Saved entries:
####################

-- ==== Sys2Proof/Laws/SoundAudio.lean ====
section
/-! SUPPORT. Every operation of Machine/Audio.lean keeps the invariant of Safety.lean. -/

namespace Sys2Proof.Machine

set_option Elab.async false
set_option linter.all false

variable {p : Part} {q : List Instr}

theorem State.setStream_sound {s : State} (c : Nat) (x : AudStream) (hs : Sound p q s) :
    Sound p q (State.setStream s c x) := by
  unfold State.setStream
  repeat' first
    | with_reducible assumption
    | with_reducible apply foldl_sound
    | with_reducible apply State.setFld_sound
    | with_reducible refine Sound.snd_of (by with_reducible assumption) ?_
    | with_reducible refine Sound.thd_of (by with_reducible assumption) ?_
    | intro _
    | split
    | dsimp only
    | with_reducible refine Sound.of_mk ?_ rfl rfl rfl rfl rfl rfl rfl rfl rfl rfl rfl rfl rfl

theorem State.setBus_sound {s : State} (b : Nat) (x : AudBus) (hs : Sound p q s) :
    Sound p q (State.setBus s b x) := by
  unfold State.setBus
  repeat' first
    | with_reducible assumption
    | with_reducible apply foldl_sound
    | with_reducible refine Sound.snd_of (by with_reducible assumption) ?_
    | with_reducible refine Sound.thd_of (by with_reducible assumption) ?_
    | intro _
    | split
    | dsimp only
    | with_reducible refine Sound.of_mk ?_ rfl rfl rfl rfl rfl rfl rfl rfl rfl rfl rfl rfl rfl

theorem State.showBridges_sound {s : State} (hs : Sound p q s) :
    Sound p q (State.showBridges s) := by
  unfold State.showBridges
  repeat' first
    | with_reducible assumption
    | with_reducible apply foldl_sound
    | with_reducible apply State.setRw_sound
    | with_reducible apply State.setFld_sound
    | with_reducible refine Sound.snd_of (by with_reducible assumption) ?_
    | with_reducible refine Sound.thd_of (by with_reducible assumption) ?_
    | intro _
    | split
    | dsimp only
    | with_reducible refine Sound.of_mk ?_ rfl rfl rfl rfl rfl rfl rfl rfl rfl rfl rfl rfl rfl

theorem State.trimBridges_sound {s : State} (sets : List (Store Word32)) (hs : Sound p q s) :
    Sound p q (State.trimBridges s sets) := by
  unfold State.trimBridges
  repeat' first
    | with_reducible assumption
    | with_reducible apply foldl_sound
    | with_reducible apply State.showBridges_sound
    | with_reducible refine Sound.snd_of (by with_reducible assumption) ?_
    | with_reducible refine Sound.thd_of (by with_reducible assumption) ?_
    | intro _
    | split
    | dsimp only
    | with_reducible refine Sound.of_mk ?_ rfl rfl rfl rfl rfl rfl rfl rfl rfl rfl rfl rfl rfl

theorem State.startBridges_sound {s : State} (set : Store Word32) (hs : Sound p q s) :
    Sound p q (State.startBridges s set) := by
  unfold State.startBridges
  repeat' first
    | with_reducible assumption
    | with_reducible apply foldl_sound
    | with_reducible apply State.showBridges_sound
    | with_reducible refine Sound.snd_of (by with_reducible assumption) ?_
    | with_reducible refine Sound.thd_of (by with_reducible assumption) ?_
    | intro _
    | split
    | dsimp only
    | with_reducible refine Sound.of_mk ?_ rfl rfl rfl rfl rfl rfl rfl rfl rfl rfl rfl rfl rfl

####################

Every line of data must be returned unchanged.

FINISHED EXERCISE
-- ==== Sys2Proof/Laws/SoundAudio.lean ====
section
/-! SUPPORT. Every operation of Machine/Audio.lean keeps the invariant of Safety.lean. -/

namespace Sys2Proof.Machine

set_option Elab.async false
set_option linter.all false

variable {p : Part} {q : List Instr}

theorem State.setStream_sound {s : State} (c : Nat) (x : AudStream) (hs : Sound p q s) :
    Sound p q (State.setStream s c x) := by
  unfold State.setStream
  repeat' first
    | with_reducible assumption
    | with_reducible apply foldl_sound
    | with_reducible apply State.setFld_sound
    | with_reducible refine Sound.snd_of (by with_reducible assumption) ?_
    | with_reducible refine Sound.thd_of (by with_reducible assumption) ?_
    | intro _
    | split
    | dsimp only
    | with_reducible refine Sound.of_mk ?_ rfl rfl rfl rfl rfl rfl rfl rfl rfl rfl rfl rfl rfl

theorem State.setBus_sound {s : State} (b : Nat) (x : AudBus) (hs : Sound p q s) :
    Sound p q (State.setBus s b x) := by
  unfold State.setBus
  repeat' first
    | with_reducible assumption
    | with_reducible apply foldl_sound
    | with_reducible refine Sound.snd_of (by with_reducible assumption) ?_
    | with_reducible refine Sound.thd_of (by with_reducible assumption) ?_
    | intro _
    | split
    | dsimp only
    | with_reducible refine Sound.of_mk ?_ rfl rfl rfl rfl rfl rfl rfl rfl rfl rfl rfl rfl rfl

theorem State.showBridges_sound {s : State} (hs : Sound p q s) :
    Sound p q (State.showBridges s) := by
  unfold State.showBridges
  repeat' first
    | with_reducible assumption
    | with_reducible apply foldl_sound
    | with_reducible apply State.setRw_sound
    | with_reducible apply State.setFld_sound
    | with_reducible refine Sound.snd_of (by with_reducible assumption) ?_
    | with_reducible refine Sound.thd_of (by with_reducible assumption) ?_
    | intro _
    | split
    | dsimp only
    | with_reducible refine Sound.of_mk ?_ rfl rfl rfl rfl rfl rfl rfl rfl rfl rfl rfl rfl rfl

theorem State.trimBridges_sound {s : State} (sets : List (Store Word32)) (hs : Sound p q s) :
    Sound p q (State.trimBridges s sets) := by
  unfold State.trimBridges
  repeat' first
    | with_reducible assumption
    | with_reducible apply foldl_sound
    | with_reducible apply State.showBridges_sound
    | with_reducible refine Sound.snd_of (by with_reducible assumption) ?_
    | with_reducible refine Sound.thd_of (by with_reducible assumption) ?_
    | intro _
    | split
    | dsimp only
    | with_reducible refine Sound.of_mk ?_ rfl rfl rfl rfl rfl rfl rfl rfl rfl rfl rfl rfl rfl

theorem State.startBridges_sound {s : State} (set : Store Word32) (hs : Sound p q s) :
    Sound p q (State.startBridges s set) := by
  unfold State.startBridges
  repeat' first
    | with_reducible assumption
    | with_reducible apply foldl_sound
    | with_reducible apply State.showBridges_sound
    | with_reducible refine Sound.snd_of (by with_reducible assumption) ?_
    | with_reducible refine Sound.thd_of (by with_reducible assumption) ?_
    | intro _
    | split
    | dsimp only
    | with_reducible refine Sound.of_mk ?_ rfl rfl rfl rfl rfl rfl rfl rfl rfl rfl rfl rfl rfl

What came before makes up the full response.